- What is expected
Of all the lines below, output only those starting at the one with "let b ← nextAdmit s hoop" and ending at the one with "let s := bumpDamp h 5 1 s", both ends included, exactly as written.

- Data to process

━━━━━━━━━━

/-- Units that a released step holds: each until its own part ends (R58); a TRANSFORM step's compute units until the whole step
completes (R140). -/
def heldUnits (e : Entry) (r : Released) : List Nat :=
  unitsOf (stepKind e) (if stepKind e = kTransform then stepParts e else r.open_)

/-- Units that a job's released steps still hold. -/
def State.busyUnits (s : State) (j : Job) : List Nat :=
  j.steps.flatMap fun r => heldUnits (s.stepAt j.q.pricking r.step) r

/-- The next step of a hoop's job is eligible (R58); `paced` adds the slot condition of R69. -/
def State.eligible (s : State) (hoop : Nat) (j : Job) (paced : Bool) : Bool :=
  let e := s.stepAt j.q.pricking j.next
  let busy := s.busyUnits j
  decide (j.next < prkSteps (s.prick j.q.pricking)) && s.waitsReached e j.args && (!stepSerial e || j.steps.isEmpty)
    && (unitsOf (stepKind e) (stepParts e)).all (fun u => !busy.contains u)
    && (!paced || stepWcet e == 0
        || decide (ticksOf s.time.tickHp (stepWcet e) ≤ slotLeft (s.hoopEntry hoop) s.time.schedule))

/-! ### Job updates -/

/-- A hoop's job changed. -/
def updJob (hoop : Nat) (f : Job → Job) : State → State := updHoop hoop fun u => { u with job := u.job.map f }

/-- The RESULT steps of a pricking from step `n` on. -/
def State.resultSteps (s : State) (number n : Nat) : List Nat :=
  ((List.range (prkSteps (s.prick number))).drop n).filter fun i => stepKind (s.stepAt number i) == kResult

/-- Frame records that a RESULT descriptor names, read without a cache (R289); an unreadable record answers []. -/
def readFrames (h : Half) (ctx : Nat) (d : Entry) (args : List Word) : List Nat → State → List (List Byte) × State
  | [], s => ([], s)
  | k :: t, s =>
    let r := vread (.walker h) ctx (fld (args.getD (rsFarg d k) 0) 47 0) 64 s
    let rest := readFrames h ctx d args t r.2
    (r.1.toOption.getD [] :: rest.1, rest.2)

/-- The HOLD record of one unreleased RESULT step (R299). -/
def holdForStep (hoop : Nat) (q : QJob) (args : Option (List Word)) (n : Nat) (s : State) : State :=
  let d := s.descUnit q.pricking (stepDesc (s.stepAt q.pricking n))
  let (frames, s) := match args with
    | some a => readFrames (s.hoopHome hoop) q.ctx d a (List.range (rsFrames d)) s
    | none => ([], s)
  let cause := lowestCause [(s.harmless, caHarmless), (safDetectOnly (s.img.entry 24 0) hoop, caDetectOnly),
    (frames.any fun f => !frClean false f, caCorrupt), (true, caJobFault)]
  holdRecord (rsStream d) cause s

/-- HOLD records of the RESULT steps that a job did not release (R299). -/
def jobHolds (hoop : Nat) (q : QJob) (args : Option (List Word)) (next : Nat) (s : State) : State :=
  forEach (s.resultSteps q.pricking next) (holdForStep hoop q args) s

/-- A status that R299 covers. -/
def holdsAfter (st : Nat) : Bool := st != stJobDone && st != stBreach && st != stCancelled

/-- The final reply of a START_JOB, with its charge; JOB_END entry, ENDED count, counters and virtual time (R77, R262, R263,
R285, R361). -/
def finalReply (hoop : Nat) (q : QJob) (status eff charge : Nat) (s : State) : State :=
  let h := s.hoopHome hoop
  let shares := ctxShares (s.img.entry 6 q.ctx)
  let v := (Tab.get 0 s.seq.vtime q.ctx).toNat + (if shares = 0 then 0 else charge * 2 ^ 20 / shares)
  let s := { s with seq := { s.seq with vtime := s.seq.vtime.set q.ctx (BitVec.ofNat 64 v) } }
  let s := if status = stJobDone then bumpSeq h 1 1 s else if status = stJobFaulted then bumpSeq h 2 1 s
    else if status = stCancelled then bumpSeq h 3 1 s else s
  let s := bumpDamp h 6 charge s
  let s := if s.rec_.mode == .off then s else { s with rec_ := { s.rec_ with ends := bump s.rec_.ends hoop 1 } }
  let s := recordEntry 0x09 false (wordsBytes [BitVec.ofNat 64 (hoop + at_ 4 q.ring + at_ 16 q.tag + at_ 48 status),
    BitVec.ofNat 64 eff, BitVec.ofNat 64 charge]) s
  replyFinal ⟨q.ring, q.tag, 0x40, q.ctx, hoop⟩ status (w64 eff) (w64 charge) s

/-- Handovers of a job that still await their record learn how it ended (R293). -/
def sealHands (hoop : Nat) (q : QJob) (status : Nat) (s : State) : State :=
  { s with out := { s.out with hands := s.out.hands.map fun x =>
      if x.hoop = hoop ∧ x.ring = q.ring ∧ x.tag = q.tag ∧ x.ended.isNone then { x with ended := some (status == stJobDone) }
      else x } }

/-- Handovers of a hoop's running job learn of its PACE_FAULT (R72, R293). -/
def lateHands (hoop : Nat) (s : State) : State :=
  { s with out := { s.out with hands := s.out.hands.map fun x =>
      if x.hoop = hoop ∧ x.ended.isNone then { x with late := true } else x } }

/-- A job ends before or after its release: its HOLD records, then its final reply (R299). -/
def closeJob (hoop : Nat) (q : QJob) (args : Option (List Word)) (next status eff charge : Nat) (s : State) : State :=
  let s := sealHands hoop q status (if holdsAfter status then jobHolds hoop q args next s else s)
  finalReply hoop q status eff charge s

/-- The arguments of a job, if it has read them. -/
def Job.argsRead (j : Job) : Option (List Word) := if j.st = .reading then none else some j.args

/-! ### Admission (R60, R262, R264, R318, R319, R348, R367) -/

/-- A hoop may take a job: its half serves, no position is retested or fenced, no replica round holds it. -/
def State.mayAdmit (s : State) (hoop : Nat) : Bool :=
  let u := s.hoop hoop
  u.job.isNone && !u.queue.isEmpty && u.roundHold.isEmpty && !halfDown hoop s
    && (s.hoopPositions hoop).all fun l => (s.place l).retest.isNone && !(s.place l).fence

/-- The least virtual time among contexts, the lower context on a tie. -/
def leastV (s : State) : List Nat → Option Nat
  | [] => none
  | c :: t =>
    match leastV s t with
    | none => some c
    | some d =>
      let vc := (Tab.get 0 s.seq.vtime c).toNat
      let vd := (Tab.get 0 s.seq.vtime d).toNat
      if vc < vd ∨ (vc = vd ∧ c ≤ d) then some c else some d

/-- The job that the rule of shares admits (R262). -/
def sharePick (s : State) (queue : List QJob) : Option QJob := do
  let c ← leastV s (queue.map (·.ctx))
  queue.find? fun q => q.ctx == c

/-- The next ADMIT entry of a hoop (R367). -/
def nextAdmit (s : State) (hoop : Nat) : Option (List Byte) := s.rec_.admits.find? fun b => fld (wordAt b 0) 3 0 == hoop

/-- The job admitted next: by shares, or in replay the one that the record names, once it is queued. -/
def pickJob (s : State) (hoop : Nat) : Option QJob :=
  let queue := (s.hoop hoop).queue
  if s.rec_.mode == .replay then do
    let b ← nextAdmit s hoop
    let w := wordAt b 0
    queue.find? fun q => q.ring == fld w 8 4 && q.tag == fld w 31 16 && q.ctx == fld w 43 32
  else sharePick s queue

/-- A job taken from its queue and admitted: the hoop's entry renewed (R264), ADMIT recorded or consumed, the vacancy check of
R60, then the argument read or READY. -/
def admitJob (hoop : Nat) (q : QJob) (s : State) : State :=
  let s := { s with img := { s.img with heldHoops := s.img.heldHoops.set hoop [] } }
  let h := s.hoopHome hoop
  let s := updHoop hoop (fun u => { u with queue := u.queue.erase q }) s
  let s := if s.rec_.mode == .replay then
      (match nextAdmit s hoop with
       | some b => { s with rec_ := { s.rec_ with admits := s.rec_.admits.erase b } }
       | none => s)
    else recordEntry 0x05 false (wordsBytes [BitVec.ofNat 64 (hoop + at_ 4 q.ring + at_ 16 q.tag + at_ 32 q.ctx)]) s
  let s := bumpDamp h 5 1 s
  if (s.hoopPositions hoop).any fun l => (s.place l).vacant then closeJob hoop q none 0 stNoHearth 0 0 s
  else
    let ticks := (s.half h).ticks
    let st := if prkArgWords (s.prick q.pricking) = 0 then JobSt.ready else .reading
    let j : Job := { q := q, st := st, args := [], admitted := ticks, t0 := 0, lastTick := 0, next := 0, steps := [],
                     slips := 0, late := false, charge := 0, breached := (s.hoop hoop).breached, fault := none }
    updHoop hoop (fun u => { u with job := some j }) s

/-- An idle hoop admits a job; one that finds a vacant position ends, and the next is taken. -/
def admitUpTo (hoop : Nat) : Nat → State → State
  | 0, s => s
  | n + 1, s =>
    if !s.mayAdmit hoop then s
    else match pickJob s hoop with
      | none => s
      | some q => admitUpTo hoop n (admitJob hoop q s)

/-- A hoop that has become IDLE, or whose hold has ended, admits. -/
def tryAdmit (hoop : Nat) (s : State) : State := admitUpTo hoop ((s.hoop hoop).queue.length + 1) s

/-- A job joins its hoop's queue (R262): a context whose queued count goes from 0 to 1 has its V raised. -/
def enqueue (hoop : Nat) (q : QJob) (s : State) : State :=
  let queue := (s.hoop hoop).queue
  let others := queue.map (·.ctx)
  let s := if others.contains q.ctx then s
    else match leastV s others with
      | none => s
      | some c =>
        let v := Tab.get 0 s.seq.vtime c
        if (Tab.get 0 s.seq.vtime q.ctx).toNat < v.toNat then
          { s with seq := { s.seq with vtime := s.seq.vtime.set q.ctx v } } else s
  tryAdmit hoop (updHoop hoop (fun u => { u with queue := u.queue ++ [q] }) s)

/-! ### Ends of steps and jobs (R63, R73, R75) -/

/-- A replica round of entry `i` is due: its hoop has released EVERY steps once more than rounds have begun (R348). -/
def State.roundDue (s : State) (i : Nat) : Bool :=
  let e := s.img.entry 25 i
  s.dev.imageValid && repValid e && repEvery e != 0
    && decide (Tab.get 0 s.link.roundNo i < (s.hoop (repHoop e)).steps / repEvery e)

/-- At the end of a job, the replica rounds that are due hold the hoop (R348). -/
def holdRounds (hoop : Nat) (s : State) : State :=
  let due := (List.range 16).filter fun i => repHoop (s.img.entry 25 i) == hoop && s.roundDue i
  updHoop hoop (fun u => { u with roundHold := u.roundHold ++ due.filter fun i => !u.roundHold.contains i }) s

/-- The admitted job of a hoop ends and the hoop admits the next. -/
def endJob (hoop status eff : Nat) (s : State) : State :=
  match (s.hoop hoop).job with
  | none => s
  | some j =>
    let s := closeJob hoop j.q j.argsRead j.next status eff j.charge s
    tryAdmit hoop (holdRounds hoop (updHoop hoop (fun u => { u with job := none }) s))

━━━━━━━━━━

- Reply to the task
    let b ← nextAdmit s hoop
    let w := wordAt b 0
    queue.find? fun q => q.ring == fld w 8 4 && q.tag == fld w 31 16 && q.ctx == fld w 43 32
  else sharePick s queue

/-- A job taken from its queue and admitted: the hoop's entry renewed (R264), ADMIT recorded or consumed, the vacancy check of
R60, then the argument read or READY. -/
def admitJob (hoop : Nat) (q : QJob) (s : State) : State :=
  let s := { s with img := { s.img with heldHoops := s.img.heldHoops.set hoop [] } }
  let h := s.hoopHome hoop
  let s := updHoop hoop (fun u => { u with queue := u.queue.erase q }) s
  let s := if s.rec_.mode == .replay then
      (match nextAdmit s hoop with
       | some b => { s with rec_ := { s.rec_ with admits := s.rec_.admits.erase b } }
       | none => s)
    else recordEntry 0x05 false (wordsBytes [BitVec.ofNat 64 (hoop + at_ 4 q.ring + at_ 16 q.tag + at_ 32 q.ctx)]) s
  let s := bumpDamp h 5 1 s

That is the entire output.